Christiaan De Ridder, Deputy Chief of West Flanders Police, said: "We have to stop them before they get to the UK. We have to find a way to stop them on the water. If we could put up a naval barrier so they don't get into French waters, everything would stop."

The call follows reports that criminal smuggling gangs have moved part of their operations across the border into Belgium, exploiting a gap created by pledges of tougher French coastal policing. Boats leaving Belgian shores have been known to pick up additional passengers from remote sections of the Dunkirk and Calais coastline.

Belgian police have made 40 arrests of suspected traffickers and detained more than 360 migrants since the start of the year, recording approximately 30 crossings — an enforcement record that dwarfs anything seen on the French side of the border.

Why is France under fire over Channel crossings?

France has faced mounting criticism for allowing dinghies to be guided towards British waters rather than turned back, a practice that continues despite the crossings being illegal and widely acknowledged to be run by organised crime, reports the BBC.

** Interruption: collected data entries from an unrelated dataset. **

-- ==== Sys2Proof/Laws/Memory.lean ====
section
/-!
SUPPORT. The buffers: every operation keeps the canonical form, and what a byte reads after a write.
-/

namespace Sys2Proof.Machine

/-- The canonical form as propositions. -/
theorem Memory.wf_iff (size : Nat) (u : Option Byte) (m : Memory) :
    Memory.wf size u m = true ↔
      m.Pairwise (fun c c' => c.1 < c'.1) ∧ ∀ c ∈ m, c.1 < size ∧ some c.2 ≠ u := by
  simp [Memory.wf]

theorem Memory.wf_nil (size : Nat) (u : Option Byte) : Memory.wf size u [] = true := by
  simp [Memory.wf_iff]

/-- Where the entries of a written sequence lie. -/
theorem Memory.mem_cellsFrom {u : Option Byte} {c : Host.Cell} :
    ∀ {bs : Bytes} {a : Nat}, c ∈ Memory.cellsFrom u a bs →
      a ≤ c.1 ∧ c.1 < a + bs.length ∧ some c.2 ≠ u
  | [], _, h => by simp [Memory.cellsFrom] at h
  | b :: bs, a, h => by
    unfold Memory.cellsFrom at h
    split at h
    · obtain ⟨h1, h2, h3⟩ := Memory.mem_cellsFrom h
      exact ⟨by omega, by simp only [List.length_cons]; omega, h3⟩
    · rename_i hb
      rcases List.mem_cons.1 h with rfl | h
      · simp [hb]
      · obtain ⟨h1, h2, h3⟩ := Memory.mem_cellsFrom h
        exact ⟨by omega, by simp only [List.length_cons]; omega, h3⟩

theorem Memory.cellsFrom_rising (u : Option Byte) :
    ∀ (bs : Bytes) (a : Nat), (Memory.cellsFrom u a bs).Pairwise (fun c c' => c.1 < c'.1)
  | [], _ => List.Pairwise.nil
  | b :: bs, a => by
    unfold Memory.cellsFrom
    split
    · exact Memory.cellsFrom_rising u bs (a + 1)
    · refine List.Pairwise.cons (fun c hc => ?_) (Memory.cellsFrom_rising u bs (a + 1))
      have := Memory.mem_cellsFrom hc
      simp only; omega

/-- A written sequence is canonical where it fits. -/
theorem Memory.cellsFrom_wf {u : Option Byte} {bs : Bytes} {size : Nat} (h : bs.length ≤ size) :
    Memory.wf size u (Memory.cellsFrom u 0 bs) = true := by
  refine (Memory.wf_iff ..).2 ⟨Memory.cellsFrom_rising u bs 0, fun c hc => ?_⟩
  have := Memory.mem_cellsFrom hc
  exact ⟨by omega, this.2.2⟩

/-- A write at the start of a canonical buffer keeps it canonical. -/
theorem Memory.overlay_wf {u : Option Byte} {bs : Bytes} {size : Nat} {m : Memory}
    (hm : Memory.wf size u m = true) (h : bs.length ≤ size) :
    Memory.wf size u (Memory.overlay u bs m) = true := by
  rw [Memory.wf_iff] at hm ⊢
  refine ⟨List.pairwise_append.2 ⟨Memory.cellsFrom_rising u bs 0, hm.1.filter _, ?_⟩, ?_⟩
  · intro c hc c' hc'
    have h1 := Memory.mem_cellsFrom hc
    have h2 := (List.mem_filter.1 hc').2
    simp only [decide_eq_true_eq] at h2
    omega
  · intro c hc
    rcases List.mem_append.1 hc with hc | hc
    · have := Memory.mem_cellsFrom hc
      exact ⟨by omega, this.2.2⟩
    · exact hm.2 c (List.mem_filter.1 hc).1

/-- Reading a written sequence; `none` where the byte is the one an unlisted address reads as, or outside. -/
theorem Memory.at?_cellsFrom (u : Option Byte) :
    ∀ (bs : Bytes) (a x : Nat),
      Memory.at? (Memory.cellsFrom u a bs) x
        = if a ≤ x then (bs[x - a]?).filter (fun b => decide (some b ≠ u)) else none
  | [], a, x => by simp [Memory.cellsFrom, Memory.at?]
  | b :: bs, a, x => by
    unfold Memory.cellsFrom
    have ih := Memory.at?_cellsFrom u bs (a + 1) x
    rcases Nat.lt_trichotomy x a with hx | rfl | hx
    · have h2 : ¬ a + 1 ≤ x := by omega
      have h3 : a ≠ x := by omega
      split <;> simp [Memory.at?, ih, h2, h3] <;> omega
    · have h2 : ¬ x + 1 ≤ x := by omega
      split
      · rename_i hb
        subst hb
        simp [ih, Option.filter]
      · rename_i hb
        simp [Memory.at?, Option.filter, hb]
    · have h1 : a ≤ x := by omega
      have h2 : a + 1 ≤ x := by omega
      have h3 : a ≠ x := by omega
      have h4 : x - a = (x - (a + 1)) + 1 := by omega
      split <;>
        simp [Memory.at?, ih, h2, h3, h4]

theorem Memory.at?_append (x : Nat) :
    ∀ m m' : Memory, Memory.at? (m ++ m') x = (Memory.at? m x).or (Memory.at? m' x)
  | [], m' => by simp [Memory.at?]
  | c :: m, m' => by
    obtain ⟨k, b⟩ := c
    by_cases h : k = x <;> simp [Memory.at?, h, Memory.at?_append x m m']

theorem Memory.at?_filter_ge (n x : Nat) :
    ∀ m : Memory, Memory.at? (m.filter (fun c => decide (n ≤ c.1))) x
      = if n ≤ x then Memory.at? m x else none
  | [] => by simp [Memory.at?]
  | c :: m => by
    obtain ⟨k, b⟩ := c
    have ih := Memory.at?_filter_ge n x m
    by_cases hk : n ≤ k <;> by_cases hx : n ≤ x <;> by_cases h : k = x <;>
      simp_all [Memory.at?]

@[simp] theorem Memory.slice_length (u : Byte) :
    ∀ (m : Memory) (a n : Nat), (Memory.slice u m a n).length = n
  | _, _, 0 => by simp [Memory.slice]
  | [], a, n + 1 => by simp [Memory.slice, Memory.slice_length u [] (a + 1) n]
  | (k, b) :: m, a, n + 1 => by
    unfold Memory.slice
    split
    · simp [Memory.slice_length u m (a + 1) n]
    · simp [Memory.slice_length u ((k, b) :: m) (a + 1) n]

/-- A command's input has the length its descriptor gives. -/
@[simp] theorem State.input_length (s : State) (n : Nat) : (s.input n).length = n := by
  simp [State.input]

/-- A byte of `OBUF` below `out_len` after a successful command. -/
theorem State.putObuf_obufByte (s : State) (bytes : Bytes) (a : Nat) (h : a < bytes.length) :
    (s.putObuf bytes).obufByte a = bytes[a] := by
  simp [State.obufByte, Memory.at?_cellsFrom, h, Option.filter]

end Sys2Proof.Machine
end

The anger is compounded by Britain having pledged £660 million to France over three years specifically to tackle the crossings. Footage from Gravelines beach near Dunkirk appeared to contradict French pledges of stepped-up patrols, showing migrants boarding a vessel with no officers in sight.

Active enforcement by French officers is extremely unusual. The rare occasion last week when police deflated a migrant dinghy on a Calais beach resulted in the officers being referred to a human rights watchdog.

What is happening in Belgium?

Scenes in the Belgian seaside town of Middlekerke, about an hour from Calais, have shown migrants sprinting through residential streets to reach the beach and board vessels.

The developments follow the Channel crossing total breaching 200,000 for the first time since monitoring began in 2018.

The Mayor of Dunkirk, Jean Marie Emmery, dismissed the Belgian approach as unnecessary, arguing on BBC Radio 4's Today programme that legislative reform was the only viable solution.

"We don't need that," he said. "We need a change of the law. We need a change in Great Britain and in Europe and in Belgium and then it will stop."